A federal judge Thursday gave a company suing Google a chance to amend its complaint before he decides whether to dismiss the case.
Judge Jeremy Fogel of the U.S. District Court for the Northern District of California, in San Jose, granted Google’s motion for dismissal pending amendments to KinderStart.com’s complaint.
KinderStart, which operates a Web portal about caring for young children, sued Google in March. The Norwalk, Calif., company said Google gave it a “zero” ranking in its PageRank system and blocked KinderStart.com from the Google search index. The suit charged Google with defaming KinderStart, violating its free-speech rights, and using monopoly power for unfair competition.
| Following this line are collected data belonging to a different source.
/-- Sum and number of a list of raw values with `rest` more of value `z`, of those that satisfy `ok`. -/
def tally (ok : Nat → Bool) (l : List Nat) (rest z : Nat) : Nat × Nat :=
  let k := l.filter ok
  (k.sum + (if ok z then rest * z else 0), k.length + (if ok z then rest else 0))

/-- The new black level of a phase from its dark samples (R164): raw values listed and the number of others, the previous level if it stands, REJ, TC, and the value taken for m where there is no sample. -/
def blackLevel (listed : List Nat) (rest z : Nat) (prev : Option Int) (rej tc free : Nat) : Int :=
  let all := tally (fun _ => true) listed rest z
  let near := match prev with
    | none => all
    | some b => tally (fun x => decide (((x : Int) * 65536 - b).natAbs ≤ rej * 65536)) listed rest z
  let m := if all.2 = 0 then (free, 1) else if near.2 = 0 then all else near
  match prev with
  | none => roundDiv (m.1 * 65536 : Nat) m.2
  | some b => roundDiv (b * (m.2 * (2 ^ tc - 1) : Nat) + (m.1 * 65536 : Nat)) (m.2 * 2 ^ tc)

/-- The epoch of the frame of a pass (R122). -/
def State.passEpoch (s : State) (p : Pass) : Nat :=
  match s.tt.frames.find? fun f => f.seq == p.seq && f.cont == p.cont with
  | some f => manGet f.man Man.EPOCH
  | none => s.f Reg.CAL_EPOCH Fld.CAL_EPOCH_EPOCH

/-- What the levels of a slot belong to (R164): the gain, the depth and the epoch of the last pass that read it. -/
def State.blackKeyNow (s : State) (v : View) (slot : Nat) : List Nat := [v.gain slot, v.pass.depth, s.passEpoch v.pass]

/-- The levels of a slot restart (R164). -/
def State.blackRestarts (s : State) (v : View) (slot : Nat) : Bool :=
  decide ((s.pipe.blackKey.find? fun k => k.1 == slot).map (·.2) ≠ some (s.blackKeyNow v slot))

/-- Charge entries of a band's dark clusters that a pass reads, as row, column and charge. -/
def darkEntries (m : NatMap) (band rows : Nat) : List (Nat × Nat × Nat) :=
  (m.filter fun e => decide (4096 * (32768 + 8 * band) ≤ e.1) && decide (e.1 < 4096 * (32768 + 8 * band + 8)) && decide (e.1 / 64 % 64 < rows)).map
    fun e => (e.1 / 64 % 64, e.1 % 64, e.2)

/-- The black levels of the four phases of a band in a slot (R164). -/
def State.bandBlack (s : State) (v : View) (slot band : Nat) : List (Nat × Int) :=
  let rows := darkRows v.st band
  let ped := v.st.fld Reg.CC_CFG Fld.CC_CFG_PEDESTAL
  let es := darkEntries (s.slotStore v slot) band rows
  (List.range 4).map fun ph =>
    let listed := (es.filter fun e => phaseOf e.2.1 e.1 == ph).map fun e => rawOf v.n (sampleOf v.n (v.gain slot) ped e.2.2)
    let count := 8 * 32 * ((rows + 1 - ph / 2) / 2)
    let key := blackKeyOf band slot ph
    let prev := if s.blackRestarts v slot then none else Sparse.look s.pipe.black key
    (key, blackLevel listed (count - listed.length) (rawOf v.n v.zero) prev (v.st.fld Reg.PIPE_CLAMP Fld.PIPE_CLAMP_REJ)
      (v.st.fld Reg.PIPE_CLAMP Fld.PIPE_CLAMP_TC) (Config.freeNat (s.free + key) % 65536))

/-- The black levels of a pass, in the order of their keys. -/
def State.passBlack (s : State) (v : View) : List (Nat × Int) :=
  (List.range 32).flatMap fun b => (passSlots v.pass).flatMap fun k => s.bandBlack v k b

/-! ## The start of a pass (R51, R90) -/

/-- The oldest pass whose conversion can begin, with its instant: one pass runs at a time. -/
def State.passDue (s : State) : Option (Pass × Nat) :=
  if s.running.isSome then none
  else
    match s.tt.passes.find? fun p => p.began.isNone with
    | none => none
    | some p =>
      let x := max (max (p.shot.e + 128) p.shot.closed) s.cc.lastEnd
      if p.shot.isOpen || decide (s.clock.tt < x) then none else some (p, x)

/-- Replace pass `p` of the list, found by frame and strip. -/
def State.setPass (s : State) (p : Pass) : State :=
  { s with tt := { s.tt with passes := s.tt.passes.map fun q => if q.seq == p.seq && q.cont == p.cont && q.strip == p.strip then p else q } }

/-- A pass begins at `x` (R51, R88, R111, R164). Where the depth changes, the batches under way are discarded, which takes the steps they held back (R116); they run again from row slot 0 on, where the grid of the new depth begins (DEDUCED, log entry 78). -/
def State.beginPass (s : State) (p : Pass) (x : Nat) : State :=
  let moved := s.f Reg.CC_STATUS Fld.CC_STATUS_DEPTH_ACT != p.depth
  let s := if moved then (s.releaseSteps fun _ => true).rerunBatches (16 * (x + 2400)) else s
  let s := s.setF Reg.CC_STATUS Fld.CC_STATUS_DEPTH_ACT p.depth
  let s := s.setF Reg.CC_STATUS Fld.CC_STATUS_ROW_SLOT_NS (rowSlotNs p.depth)
  let s := s.setB Reg.CC_STATUS Fld.CC_STATUS_BUSY true
  let v := s.view p
  let black := s.passBlack v
  let keys := (passSlots p).map fun k => (k, s.blackKeyNow v k)
  let s := s.setPass { p with began := some x, black := black }
  { s with
    free := s.free + 256
    pipe := { s.pipe with
      black := black ++ s.pipe.black.filter fun b => !(black.any fun c => c.1 == b.1)
      blackKey := keys ++ s.pipe.blackKey.filter fun k => !(keys.any fun c => c.1 == k.1) } }

/-- The pass that is due begins. -/
def State.passStart (s : State) : State :=
  match s.passDue with
  | none => s
  | some (p, x) => s.beginPass p x

/-! ## Stripe load (R157, R158) -/

/-- The in-cluster row that converts in row slot `q` (R138). -/
def rowAt (mask q : Nat) : Option Nat := if mask = 2 ^ 64 - 1 then (if q < 64 then some q else none) else (rowList mask)[q]?

/-- Window pixels of context `c` in cluster column `cx` and on pixel row `y`, counted for both slots where it merges them (R157). -/
def pixelsOf (st : RegFile) (c cx y : Nat) : Nat :=
  let w := ctxWin st c
  if w.y0 ≤ y ∧ y < w.y0 + w.h then
    (min (64 * cx + 64) (w.x0 + w.w) - max (64 * cx) w.x0) * (if st.fld (Reg.CTX_CTL c) Fld.CTX_CTL_SLOT = 2 then 2 else 1)
  else 0

/-- L_q of context `c` in a stripe (R157). -/
def View.load (v : View) (c stripe q : Nat) : Nat :=
  let w := ctxWin v.st c
  let cols := ((List.range 16).map (16 * stripe + ·)).filter fun cx => decide (64 * cx < w.x0 + w.w) && decide (w.x0 < 64 * cx + 64)
  cols.foldl (fun n cx =>
    (List.range 128).foldl (fun n cy =>
      if 64 * cy < w.y0 + w.h ∧ w.y0 < 64 * cy + 64 then
        (match rowAt (clusterMask v.st v.ctxs cx cy) q with
         | none => n
         | some r => n + pixelsOf v.st c cx (64 * cy + r))
      else n) n) 0

/-- Rank of a context: class P before N before B, then its number (R157). -/
def rankOf (st : RegFile) (c : Nat) : Nat :=
  (match st.fld (Reg.CTX_CTL c) Fld.CTX_CTL_CLASS with | 1 => 0 | 0 => 4096 | _ => 8192) + c

/-- Contexts with a backlog or load in rising rank. -/
def byRank (st : RegFile) (l : List Nat) : List Nat := l.mergeSort fun a b => decide (rankOf st a ≤ rankOf st b)

/-- Shares of a stripe's time that a context-pixel takes, of 32 in a ns: two at 12-bit conversion, one in paired mode (R28, R157). -/
def pixelCost (depth : Nat) : Nat := if depth = 1 then 2 else 1

/-- Key of the backlog of context `c` in a stripe, from conversions at a cost. -/
def backKey (stripe c cost : Nat) : Nat := 2 * (4096 * stripe + c) + (cost - 1)

/-- Stripe, context and cost of a backlog key. -/
def backStripe (k : Nat) : Nat := k / 8192
def backCtx (k : Nat) : Nat := k / 2 % 4096
def backCost (k : Nat) : Nat := k % 2 + 1

/-- Serve a stripe for `n` shares of its time, in the order of the contexts (R157). -/
def serve (m : NatMap) (stripe n : Nat) (order : List Nat) : NatMap :=
  ((order.flatMap fun c => [(backKey stripe c 2, 2), (backKey stripe c 1, 1)]).foldl (fun (a : NatMap × Nat) k =>
    let d := min (a.2 / k.2) (a.1.get k.1)
    (a.1.put k.1 (a.1.get k.1 - d), a.2 - k.2 * d)) (m, n)).1

/-- Backlog of a stripe in context-pixels. -/
def stripeTotal (m : NatMap) (stripe : Nat) : Nat := (m.filter fun e => backStripe e.1 == stripe).foldl (fun n e => n + e.2) 0

/-- Time in ns in which a stripe works off its backlog of the contexts that satisfy `p`. -/
def workTime (m : NatMap) (stripe : Nat) (p : Nat → Bool) : Nat :=
  ceilDiv ((m.filter fun e => backStripe e.1 == stripe && p (backCtx e.1)).foldl (fun n e => n + backCost e.1 * e.2) 0) 32

/-- Contexts with backlog in a stripe. -/
def stripeCtxs (m : NatMap) (stripe : Nat) : List Nat := ((m.filter fun e => backStripe e.1 == stripe).map fun e => backCtx e.1).eraseDups

/-- Context-pixels of a line in a stripe (R157). -/
def linePixels (st : RegFile) (c stripe : Nat) : Nat :=
  let w := ctxWin st c
  (min (1024 * stripe + 1024) (w.x0 + w.w) - max (1024 * stripe) w.x0) * binFactor (st.fld (Reg.CTX_CTL c) Fld.CTX_CTL_BIN) *
    (if st.fld (Reg.CTX_CTL c) Fld.CTX_CTL_SLOT = 2 then 2 else 1)

/-- A line is held in its stripes at `x`: it has not entered 4,000 ns after its share was processed, because a ford is full or the frame store cannot take it (R159, R184, R245; DEDUCED, log entry 79). -/
def Line.heldAt (l : Line) (x : Nat) : Bool := l.parts.any fun p => decide (p.2 + 4000 < x)

/-- Context-pixels of the lines held in a stripe at `x`, which count as backlog (R184, R245). -/
def State.heldPixels (s : State) (stripe x : Nat) : Nat :=
  (s.pipe.lines.filter (·.heldAt x)).foldl (fun n l =>
    match s.progressOf l.ctx l.seq l.cont with
    | some p => n + linePixels p.fixed l.ctx stripe
    | none => n) 0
KinderStart’s site includes a Web search function.
Part of KinderStart’s suit claims Google breached a contract under its AdSense program, in which it carries ads distributed by Google and earns commissions when users click on them. KinderStart is also seeking class-action status for the suit, saying many other companies similarly have suffered by getting left out of Google search results.
Judge Fogel ruled Thursday that KinderStart’s arguments were insufficient, but he gave the company a chance to amend each one.
KinderStart’s best prospect for keeping the case alive may come with its argument that Google has defamed the company by giving it a PageRank of zero.
Because of the way Google presents its PageRank system, which is the basis of all its Web search tools, the public might conclude the rankings are facts that Google arrives at strictly through an algorithm, Judge Fogel wrote. If KinderStart could show that Google manually changes the results of the PageRank system, then Google’s presentation of the rankings as objective might be false, he wrote.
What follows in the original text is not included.